- _Stored data_

┄┄┄┄┄┄┄┄┄┄

-- ==== Sys2Proof/Laws/PerInstr.lean ====
section
/-! SUPPORT. Every instruction whose fields fit reads back from its own word: one lemma per constructor, over one lemma about reading
a field of a word. -/

namespace Sys2Proof.Laws.RoundTrip

/-- A word w of a store of that form is in range, its store is told by it, and the decoder reads i from it (R135, R137, R145, R147). -/
def WordStatement : Form × Nat → Instr → Prop
  | (.compact, w), i => w < 2 ^ 16 ∧ bits w 15 14 ≠ 3 ∧ decodeCompact w = .ok i
  | (.cell, w), i => w < 2 ^ 32 ∧ bits w 31 30 = 3 ∧ decodeCell32 w = .ok i
  | (.matrix, w), i => w < 2 ^ 64 ∧ decodeMatrix w = .ok i
  | (.rc, w), i => w < 2 ^ 32 ∧ rcIsLong w = false ∧ ∀ ext, decodeRcWord w ext = .ok i
  | (.long, w), i => w < 2 ^ 64 ∧ rcIsLong (w % 2 ^ 32) = true ∧ decodeRcWord (w % 2 ^ 32) (w / 2 ^ 32) = .ok i
  | (.event, _), _ => True

/-- An instruction whose fields fit reads back from its own word. -/
def Statement (i : Instr) : Prop := i.fits = true → WordStatement (encodeWord i) i

/-- A word: c with the fields V added at the places S (lowest bit, width). -/
def place (c : Nat) : List (Nat × Nat) → List Nat → Nat
  | f :: S, v :: V => place (c + (if f.1 = 0 then v else v * 2 ^ f.1)) S V
  | _, _ => c

theorem place_cons (c : Nat) (f : Nat × Nat) (S : List (Nat × Nat)) (v : Nat) (V : List Nat) : place c (f :: S) (v :: V) = place (c + v * 2 ^ f.1) S V := by
  simp only [place]
  split
  · next h => rw [h, pow_zero, mul_one]
  · rfl

/-- Every field fits its width. -/
def fit : List (Nat × Nat) → List Nat → Bool
  | f :: S, v :: V => decide (v < 2 ^ f.2) && fit S V
  | [], [] => true
  | _, _ => false

/-- The places are clear in c and apart from each other. -/
def apart (c : Nat) : List (Nat × Nat) → Bool
  | f :: S => decide (c / 2 ^ f.1 % 2 ^ f.2 = 0) && S.all (fun g => decide (f.1 + f.2 ≤ g.1 ∨ g.1 + g.2 ≤ f.1)) && apart c S
  | [] => true

theorem add_field_out (c v lo n l k : Nat) (hv : v < 2 ^ n) (hc : c / 2 ^ lo % 2 ^ n = 0) (h : lo + n ≤ l ∨ l + k ≤ lo) :
    (c + v * 2 ^ lo) / 2 ^ l % 2 ^ k = c / 2 ^ l % 2 ^ k := by
  rcases h with h | h
  · congr 1
    obtain ⟨e, rfl⟩ := Nat.exists_eq_add_of_le h
    rw [pow_add, ← Nat.div_div_eq_div_mul, ← Nat.div_div_eq_div_mul, pow_add, ← Nat.div_div_eq_div_mul, ← Nat.div_div_eq_div_mul]
    congr 1
    rw [Nat.add_mul_div_right _ _ (by positivity)]
    have := Nat.div_add_mod (c / 2 ^ lo) (2 ^ n)
    rw [hc, add_zero] at this
    rw [← this, Nat.mul_add_div (by positivity), Nat.div_eq_of_lt hv, add_zero, Nat.mul_div_cancel_left _ (by positivity)]
  · obtain ⟨e, rfl⟩ := Nat.exists_eq_add_of_le h
    have : c + v * 2 ^ (l + k + e) = c + 2 ^ l * (2 ^ k * (v * 2 ^ e)) := by rw [pow_add, pow_add]; ring
    rw [this, Nat.add_mul_div_left _ _ (by positivity), Nat.add_mul_mod_self_left]

theorem add_field_in (c v lo n : Nat) (hv : v < 2 ^ n) (hc : c / 2 ^ lo % 2 ^ n = 0) : (c + v * 2 ^ lo) / 2 ^ lo % 2 ^ n = v := by
  rw [Nat.add_mul_div_right _ _ (by positivity), Nat.add_mod, hc, zero_add, Nat.mod_mod, Nat.mod_eq_of_lt hv]

theorem apart_add (S : List (Nat × Nat)) : ∀ (c v : Nat) (f : Nat × Nat), v < 2 ^ f.2 → c / 2 ^ f.1 % 2 ^ f.2 = 0 →
    S.all (fun g => decide (f.1 + f.2 ≤ g.1 ∨ g.1 + g.2 ≤ f.1)) = true → apart c S = true → apart (c + v * 2 ^ f.1) S = true := by
  induction S with
  | nil => intros; rfl
  | cons g S ih =>
    intro c v f hv hc hl ha
    simp only [apart, List.all_cons, Bool.and_eq_true, decide_eq_true_eq] at ha hl ⊢
    exact ⟨⟨(add_field_out _ _ _ _ _ _ hv hc hl.1).trans ha.1.1, ha.1.2⟩, ih _ _ _ hv hc hl.2 ha.2⟩

theorem place_out (S : List (Nat × Nat)) : ∀ (c : Nat) (V : List Nat) (l k : Nat), apart c S = true → fit S V = true →
    S.all (fun g => decide (g.1 + g.2 ≤ l ∨ l + k ≤ g.1)) = true → place c S V / 2 ^ l % 2 ^ k = c / 2 ^ l % 2 ^ k := by
  induction S with
  | nil => intro c V l k _ _ _; cases V <;> rfl
  | cons f S ih =>
    intro c V l k ha hf hl
    cases V with
    | nil => simp [fit] at hf
    | cons v V =>
      simp only [apart, fit, List.all_cons, Bool.and_eq_true, decide_eq_true_eq] at ha hf hl
      rw [place_cons, ih _ _ _ _ (apart_add S c v f hf.1 ha.1.1 ha.1.2 ha.2) hf.2 hl.2, add_field_out _ _ _ _ _ _ hf.1 ha.1.1 hl.1]

theorem place_in (S : List (Nat × Nat)) : ∀ (c : Nat) (V : List Nat) (j : Nat), apart c S = true → fit S V = true → j < S.length →
    place c S V / 2 ^ (S.getD j (0, 0)).1 % 2 ^ (S.getD j (0, 0)).2 = V.getD j 0 := by
  induction S with
  | nil => intro c V j _ _ h; exact absurd h (Nat.not_lt_zero _)
  | cons f S ih =>
    intro c V j ha hf hj
    cases V with
    | nil => simp [fit] at hf
    | cons v V =>
      simp only [apart, fit, Bool.and_eq_true, decide_eq_true_eq] at ha hf
      have h2 := apart_add S c v f hf.1 ha.1.1 ha.1.2 ha.2
      cases j with
      | zero =>
        have h1 : S.all (fun g => decide (g.1 + g.2 ≤ f.1 ∨ f.1 + f.2 ≤ g.1)) = true := by
          have := ha.1.2
          simp only [List.all_eq_true, decide_eq_true_eq] at this ⊢
          exact fun g hg => (this g hg).symm
        simp only [List.getD_cons_zero]
        rw [place_cons, place_out S _ V _ _ h2 hf.2 h1]
        exact add_field_in _ _ _ _ hf.1 ha.1.1
      | succ j =>
        simp only [List.getD_cons_succ]
        rw [place_cons]
        exact ih _ _ _ h2 hf.2 (Nat.lt_of_succ_lt_succ hj)

/-- Reading a field of a word gives what was put there. -/
theorem bits_in {c : Nat} {S : List (Nat × Nat)} {V : List Nat} (h : apart c S = true ∧ fit S V = true) (j hi lo : Nat) (v : Nat)
    (hs : (decide (j < S.length) && decide (S.getD j (0, 0) = (lo, hi + 1 - lo))) = true) (hv : V.getD j 0 = v) : bits (place c S V) hi lo = v := by
  simp only [Bool.and_eq_true, decide_eq_true_eq] at hs
  have := place_in S c V j h.1 h.2 hs.1
  rw [hs.2, hv] at this
  exact this

/-- Reading away from every field of a word gives what its constant holds. -/
theorem bits_out {c : Nat} {S : List (Nat × Nat)} {V : List Nat} (h : apart c S = true ∧ fit S V = true) (hi lo v : Nat)
    (hs : (S.all (fun g => decide (g.1 + g.2 ≤ lo ∨ lo + (hi + 1 - lo) ≤ g.1)) && decide (bits c hi lo = v)) = true) : bits (place c S V) hi lo = v := by
  simp only [Bool.and_eq_true, decide_eq_true_eq] at hs
  exact (place_out S c V _ _ h.1 h.2 hs.1).trans hs.2

/-- A word is as long as its fields reach. -/
theorem place_lt {c : Nat} {S : List (Nat × Nat)} {V : List Nat} (h : apart c S = true ∧ fit S V = true) (n : Nat)
    (hs : (S.all (fun g => decide (g.1 + g.2 ≤ n)) && decide (c < 2 ^ n)) = true) : place c S V < 2 ^ n := by
  simp only [Bool.and_eq_true, decide_eq_true_eq, List.all_eq_true] at hs
  have k := place_out S c V n (place c S V + 1) h.1 h.2 (by simp only [List.all_eq_true, decide_eq_true_eq]; exact fun g hg => Or.inl (hs.1 g hg))
  rw [Nat.div_eq_of_lt hs.2, Nat.zero_mod] at k
  have l : place c S V / 2 ^ n < 2 ^ (place c S V + 1) :=
    lt_of_le_of_lt (Nat.div_le_self _ _) (lt_of_lt_of_le (Nat.lt_succ_self _) (Nat.lt_two_pow_self).le)
  rw [Nat.mod_eq_of_lt l] at k
  exact (Nat.div_eq_zero_iff_lt (by positivity)).mp k

/-- The low word of a long form holds the same fields. -/
theorem bits_low (w hi lo : Nat) (h : (decide (lo + (hi + 1 - lo) ≤ 32)) = true) : bits (w % 2 ^ 32) hi lo = bits w hi lo := by
  simp only [decide_eq_true_eq] at h
  obtain ⟨e, he⟩ := Nat.exists_eq_add_of_le h
  simp only [bits]
  rw [he, Nat.add_assoc, pow_add, Nat.mod_mul_right_div_self, pow_add, Nat.mod_mul_right_mod]

/-- The low part of a field of zeros is zero. -/
theorem bits_part {w hi lo : Nat} (h : bits w hi lo = 0) (l : Nat) (hl : decide (l + 1 - lo ≤ hi + 1 - lo) = true) : bits w l lo = 0 := by
  simp only [decide_eq_true_eq] at hl
  obtain ⟨e, he⟩ := Nat.exists_eq_add_of_le hl
  simp only [bits] at h ⊢
  rw [he, pow_add] at h
  rw [← Nat.mod_mul_right_mod _ _ (2 ^ e), h, Nat.zero_mod]

/-- The extension word of a long form is its field. -/
theorem long_ext {c : Nat} {S : List (Nat × Nat)} {V : List Nat} (h : apart c S = true ∧ fit S V = true) (j : Nat)
    (hs : (decide (j < S.length) && decide (S.getD j (0, 0) = (32, 32))) = true)
    (hn : (S.all (fun g => decide (g.1 + g.2 ≤ 64)) && decide (c < 2 ^ 64)) = true) (v : Nat) (hv : V.getD j 0 = v) : place c S V / 2 ^ 32 = v := by
  have a := bits_in h j 63 32 v hs hv
  have b := place_lt h 64 hn
  have l : place c S V / 2 ^ 32 < 2 ^ 32 := Nat.div_lt_of_lt_mul (by rw [← pow_add]; exact b)
  rw [← a]
  exact (Nat.mod_eq_of_lt l).symm

theorem add (d a b r s x : Nat) : Statement (.add d a b r s x) := by
  intro hf
  replace hf : (decide (d < 64) && decide (a < 64) && decide (b < 64) && decide (r < 8) && decide (s < 2) && decide (x < 2)) = true := hf
  simp only [Bool.and_eq_true, decide_eq_true_eq] at hf
  have hp : apart 0xC0000000 [(17, 6), (11, 6), (5, 6), (2, 3), (1, 1), (0, 1)] = true ∧ fit [(17, 6), (11, 6), (5, 6), (2, 3), (1, 1), (0, 1)] [d, a, b, r, s, x] = true := ⟨rfl, by simp [fit, hf]⟩
  change WordStatement (.cell, place 0xC0000000 [(17, 6), (11, 6), (5, 6), (2, 3), (1, 1), (0, 1)] [d, a, b, r, s, x]) (.add d a b r s x)
  have kb := place_lt hp 32 rfl
  have k0 := bits_in hp 0 22 17 d rfl rfl
  have k1 := bits_in hp 1 16 11 a rfl rfl
  have k2 := bits_in hp 2 10 5 b rfl rfl
  have k3 := bits_in hp 3 4 2 r rfl rfl
  have k4 := bits_in hp 4 1 1 s rfl rfl
  have k5 := bits_in hp 5 0 0 x rfl rfl
  have k6 := bits_out hp 29 23 0 rfl
  have k7 := bits_out hp 31 30 3 rfl
  obtain ⟨wd, hw⟩ : ∃ wd, place 0xC0000000 [(17, 6), (11, 6), (5, 6), (2, 3), (1, 1), (0, 1)] [d, a, b, r, s, x] = wd := ⟨_, rfl⟩
  rw [hw] at kb k0 k1 k2 k3 k4 k5 k6 k7 ⊢
  clear hp hw
  refine ⟨kb, k7, ?_⟩
  unfold decodeCell32; rw [if_neg (by rw [k7]; decide), k6]
  refine (if_pos trivial).trans ?_
  rw [k0, k1, k2, k3, k4, k5]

┄┄┄┄┄┄┄┄┄┄

- _Task statement_
Return exactly the lines above from the line that has "theorem place_cons (c" through the line that has "rcases h with h | h", inclusive, and nothing else.

- _Written solution_
theorem place_cons (c : Nat) (f : Nat × Nat) (S : List (Nat × Nat)) (v : Nat) (V : List Nat) : place c (f :: S) (v :: V) = place (c + v * 2 ^ f.1) S V := by
  simp only [place]
  split
  · next h => rw [h, pow_zero, mul_one]
  · rfl

/-- Every field fits its width. -/
def fit : List (Nat × Nat) → List Nat → Bool
  | f :: S, v :: V => decide (v < 2 ^ f.2) && fit S V
  | [], [] => true
  | _, _ => false

/-- The places are clear in c and apart from each other. -/
def apart (c : Nat) : List (Nat × Nat) → Bool
  | f :: S => decide (c / 2 ^ f.1 % 2 ^ f.2 = 0) && S.all (fun g => decide (f.1 + f.2 ≤ g.1 ∨ g.1 + g.2 ≤ f.1)) && apart c S
  | [] => true

theorem add_field_out (c v lo n l k : Nat) (hv : v < 2 ^ n) (hc : c / 2 ^ lo % 2 ^ n = 0) (h : lo + n ≤ l ∨ l + k ≤ lo) :
    (c + v * 2 ^ lo) / 2 ^ l % 2 ^ k = c / 2 ^ l % 2 ^ k := by
  rcases h with h | h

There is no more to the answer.